Still, the investment bank’s shares fell 2.8 per cent as it also disclosed an almost US$1 billion (RM4.13 billion) loss from the collapse of private fund Archegos.

Shares of JPMorgan Chase & Co, Goldman Sachs Group , Bank of America Corp and Wells Fargo & Co rose between 0.7 per cent and 3.8 per cent.
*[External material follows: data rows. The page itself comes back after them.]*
-- ==== Sys2Proof/Machine/Lanes.lean ====
section
/-! DEFINITION. Lane views and the arithmetic of one lane (00_scope.md R9 to R11, 47_shift.md R209). -/

namespace Sys2Proof.Machine

open Sys2Proof

/-! ## Lanes (R11) -/

/-- `v.B[i]`: bits 8i+7:8i. -/
def byteLane (v : QWord) (i : Nat) : BitVec 8 := v.extractLsb' (8 * i) 8

/-- `v.W[i]`: bits 16i+15:16i. -/
def wordLane (v : QWord) (i : Nat) : BitVec 16 := v.extractLsb' (16 * i) 16

/-- `v.D[i]`: bits 32i+31:32i. -/
def dwordLane (v : QWord) (i : Nat) : BitVec 32 := v.extractLsb' (32 * i) 32

/-- The 64-bit value with the given bytes. -/
def ofBytes (f : Nat → BitVec 8) : QWord :=
  f 7 ++ f 6 ++ f 5 ++ f 4 ++ f 3 ++ f 2 ++ f 1 ++ f 0

/-- The 64-bit value with the given words. -/
def ofWords (f : Nat → BitVec 16) : QWord := f 3 ++ f 2 ++ f 1 ++ f 0

/-- The 64-bit value with the given doublewords. -/
def ofDWords (f : Nat → BitVec 32) : QWord := f 1 ++ f 0

/-- The same operation on each pair of bytes. -/
def mapBytes (f : BitVec 8 → BitVec 8 → BitVec 8) (a b : QWord) : QWord :=
  ofBytes fun i => f (byteLane a i) (byteLane b i)

/-- The same operation on each pair of words. -/
def mapWords (f : BitVec 16 → BitVec 16 → BitVec 16) (a b : QWord) : QWord :=
  ofWords fun i => f (wordLane a i) (wordLane b i)

/-- The same operation on each pair of doublewords. -/
def mapDWords (f : BitVec 32 → BitVec 32 → BitVec 32) (a b : QWord) : QWord :=
  ofDWords fun i => f (dwordLane a i) (dwordLane b i)

/-! ## Saturation (R10) -/

/-- `SatS_N(n)`: n limited to -2^(N-1) .. 2^(N-1)-1. -/
def satS (N : Nat) (n : Int) : BitVec N :=
  BitVec.ofInt N (max (-(2 ^ (N - 1))) (min (2 ^ (N - 1) - 1) n))

/-- `SatU_N(n)`: n limited to 0 .. 2^N-1. -/
def satU (N : Nat) (n : Int) : BitVec N :=
  BitVec.ofInt N (max 0 (min (2 ^ N - 1) n))

/-! ## Add and subtract (R111 to R124) -/

/-- `bv_N(u(a) + u(b))`. -/
def addWrap {N : Nat} (a b : BitVec N) : BitVec N := BitVec.ofInt N (a.toNat + b.toNat)

/-- `SatS_N(s(a) + s(b))`. -/
def addSatS {N : Nat} (a b : BitVec N) : BitVec N := satS N (a.toInt + b.toInt)

/-- `SatU_N(u(a) + u(b))`. -/
def addSatU {N : Nat} (a b : BitVec N) : BitVec N := satU N (a.toNat + b.toNat)

/-- `bv_N(u(a) - u(b))`: destination minus source (R110). -/
def subWrap {N : Nat} (a b : BitVec N) : BitVec N := BitVec.ofInt N (a.toNat - b.toNat)

/-- `SatS_N(s(a) - s(b))`. -/
def subSatS {N : Nat} (a b : BitVec N) : BitVec N := satS N (a.toInt - b.toInt)

/-- `SatU_N(u(a) - u(b))`. -/
def subSatU {N : Nat} (a b : BitVec N) : BitVec N := satU N (a.toNat - b.toNat)

/-! ## Multiply (R130) -/

/-- The exact product of two signed words. -/
def wordProduct (a b : BitVec 16) : Int := a.toInt * b.toInt

/-! ## Compare (R145) -/

/-- All ones if the condition holds, else all zeros. -/
def laneMask (N : Nat) (c : Bool) : BitVec N := if c then BitVec.allOnes N else 0

/-- Equality of lanes (R146). -/
def laneEq {N : Nat} (a b : BitVec N) : BitVec N := laneMask N (a = b)

/-- Signed greater-than of lanes, destination against source (R149). -/
def laneGt {N : Nat} (a b : BitVec N) : BitVec N := laneMask N (b.toInt < a.toInt)

/-! ## Shift (R191, R209): the count is not reduced; a count of N or more is cut off before the shift, which gives the
same value without a large power of two -/

/-- `Shl_N(v, n)`. -/
def shl {N : Nat} (v : BitVec N) (n : Nat) : BitVec N := if n < N then v <<< n else 0

/-- `Shr_N(v, n)`. -/
def shr {N : Nat} (v : BitVec N) (n : Nat) : BitVec N := if n < N then v >>> n else 0

/-- `Sar_N(v, n)`. -/
def sar {N : Nat} (v : BitVec N) (n : Nat) : BitVec N := BitVec.ofInt N (v.toInt / 2 ^ min n N)

/-- Shift each word by the same count. -/
def shiftWords (f : BitVec 16 → Nat → BitVec 16) (a : QWord) (n : Nat) : QWord :=
  ofWords fun i => f (wordLane a i) n

/-- Shift each doubleword by the same count. -/
def shiftDWords (f : BitVec 32 → Nat → BitVec 32) (a : QWord) (n : Nat) : QWord :=
  ofDWords fun i => f (dwordLane a i) n

/-- A shift as an operation of two 64-bit operands: the count is the whole source operand, unsigned (R191). -/
def countOf (f : QWord → Nat → QWord) (a c : QWord) : QWord := f a c.toNat

end Sys2Proof.Machine
end

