/-! ## The memory frame -/

/-- The addresses of the store are those that `storedAddrs` names (R55). -/
theorem StoredBy.writeList {i : Instr} {s : State} {mem : Memory} (h : StoredBy i s mem) :
    ∃ n v, mem = s.mem.writeList ((storedAddrs i s).zip (leBytes n v)) ∧
      ∀ a, a ∉ storedAddrs i s → mem.read a = s.mem.read a := by
  obtain ⟨m, n, v, haccess, hwrite⟩ := h
  obtain ⟨ps, hps, hmem, hother, -⟩ := memWrite_ok hwrite
  have hstored : storedAddrs i s = ps := by simp only [storedAddrs, haccess, hps]
  exact ⟨n, v, hstored ▸ hmem, hstored ▸ hother⟩

/-- Settles O25: only a store that completes writes memory, and only at its own addresses. -/
theorem memoryFrame : Obligations.MemoryFrame := by
  intro i s t h
  obtain hleft | ⟨hctl, hmem | hstored⟩ := exec_memOutcome h
  · exact ⟨fun a _ => by rw [hleft.mem_eq], fun _ => hleft.mem_eq, fun _ _ => hleft.mem_eq⟩
  · exact ⟨fun a _ => by rw [hmem], fun _ => hmem, fun _ _ => hmem⟩
  · obtain ⟨n, v, hmem, hother⟩ := hstored.writeList
    exact ⟨hother, fun hnone => by rw [hmem, hnone]; rfl, fun hrun hne => (hne (hctl.trans hrun)).elim⟩

/-! ## The program text -/

/-- The ranges of the program text and the bytes in them are as before, and memory keeps its canonical form. -/
def TextKept (s t : State) : Prop :=
  t.text = s.text ∧ (∀ a, inRanges s.text a = true → t.mem.read a = s.mem.read a) ∧ (s.mem.wf → t.mem.wf)

theorem textKept_of_eq {s t : State} (htext : t.text = s.text) (hmem : t.mem = s.mem) : TextKept s t := by
  rw [TextKept, hmem]
  exact ⟨htext, fun _ _ => rfl, id⟩

/-- A write that passes its checks touches no byte of the text (R68). -/
theorem textKept_of_memWrite {s t : State} {seg : Seg} {off : DWord} {n v : Nat} (htext : t.text = s.text)
    (hwrite : memWrite s seg off n v = .ok t.mem) : TextKept s t := by
  obtain ⟨ps, hps, -, hother, hwf⟩ := memWrite_ok hwrite
  obtain ⟨-, -, -, -, hnotext⟩ := accessAddrs_ok hps
  refine ⟨htext, fun a ha => hother a fun hmem => ?_, hwf⟩
  exact Bool.false_ne_true ((hnotext rfl a hmem).symm.trans ha)

theorem exec_textKept {i : Instr} {s t : State} (h : exec i s = .next t) : TextKept s t := by
  obtain ⟨-, -, -, -, -, -, -, -, -, htext, -⟩ := exec_systemFrame h
  obtain hleft | ⟨-, hmem | ⟨m, n, v, -, hwrite⟩⟩ := exec_memOutcome h
  · exact textKept_of_eq htext hleft.mem_eq
  · exact textKept_of_eq htext hmem
  · exact textKept_of_memWrite htext hwrite

/-! ## The sample instructions and the environment -/

theorem push32_next {s t : State} {v : DWord} {n : Nat} (h : push32 v n s = .next t) :
    (∃ v, t = s.raise v) ∨ t.control = s.control ∧ TextKept s t := by
  obtain ⟨m, hm, ht⟩ | ⟨u, -, rfl⟩ := withAccess_next h
  · cases ht
    exact .inr ⟨rfl, textKept_of_memWrite rfl hm⟩
  · exact .inl ⟨u, rfl⟩

/-- What a sample instruction does to memory and control: it raises at its pc, or control stays and memory changes at most
by a write that passed its checks (R214). -/
theorem execHost_next {i : HostInstr} {s t : State} (h : execHost i s = .next t) :
    (∃ v, t = s.raise v) ∨ t.control = s.control ∧ TextKept s t := by
  cases i
  case pushfd | pushEax => exact push32_next h
  case popEax | popfd =>
    obtain ⟨v, -, ht⟩ | ⟨u, -, rfl⟩ := withAccess_next h
    · cases ht
      exact .inr ⟨rfl, textKept_of_eq rfl rfl⟩
    · exact .inl ⟨u, rfl⟩
  case jz | jnz =>
    cases h
    split <;> exact .inr ⟨rfl, textKept_of_eq rfl rfl⟩
  case movEbxEax | movEax | xorEax | cmpEaxEbx | testEdx =>
    cases h
    exact .inr ⟨rfl, textKept_of_eq rfl rfl⟩

theorem execHost_textKept {i : HostInstr} {s t : State} (h : execHost i s = .next t) : TextKept s t := by
  obtain ⟨v, rfl⟩ | ⟨-, hkept⟩ := execHost_next h
  · exact textKept_of_eq rfl rfl
  · exact hkept

/-- The interrupt-7 handler gives the program control and writes no memory (R241). -/
theorem int7Handler_control_textKept {s t : State} {tasks : TaskTable} {e : ExcOutcome}
    (h : s.int7Handler tasks e = some t) : t.control = .running ∧ TextKept s t := by
  unfold State.int7Handler at h
  simp only at h
  split at h <;> cases h
  exact ⟨rfl, textKept_of_eq rfl rfl⟩

/-- An emulated instruction finds the text and memory of the state in which it is emulated (R233). -/
theorem emulate_textKept {s t : State} {e : ExcOutcome} (h : s.emulate e = .next t) : TextKept s t := by
  obtain ⟨i, u, hexec, rfl⟩ := emulate_next h
  have hkept : TextKept (s.clearEm.returnFromHandler e) u := exec_textKept hexec
  exact hkept

theorem environmentStep_textKept {s t : State} {e : ExcOutcome} (h : environmentStep e s = .next t) : TextKept s t := by
  obtain ⟨-, tasks, hint7⟩ | ⟨-, hemu⟩ := environmentStep_next h
  · exact (int7Handler_control_textKept hint7).2
  · exact emulate_textKept hemu
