-- ==== Sys2Proof/Machine/Step.lean ====
section
/-! DEFINITION. One step of the machine, and the placing of an instruction where that step fetches. -/

namespace Sys2Proof.Machine

/-- One step: the next move of the schedule; the engine's command step when none is pending (R20, R185, R186). -/
def step (s : State) : Host.Outcome State Fault Refusal := systemStep s

/-- The instruction of `nbits` bits `w`, stored where `step` fetches its next instruction, with the engine running
(notes/assumptions/3.md: a program is loaded by the host; this stands for that load and its `CTRL.START`). -/
def State.withFetchWord (s : State) (nbits w : Nat) : State := placeInstruction (tableBytes nbits w) s

end Sys2Proof.Machine
end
The S&P financials index climbed to a second consecutive record finish.

“When this is all put in context, and compared with other sectors including technology, we’re going to see the financials’ results look very powerful,” said Diane Jaffee, senior portfolio manager at TCW.

“Given what we know about the Fed’s loosening on caps for dividend increases and buybacks after the next CCAR results in June, I think we’ll have a very strong half-year — at least — for financials.”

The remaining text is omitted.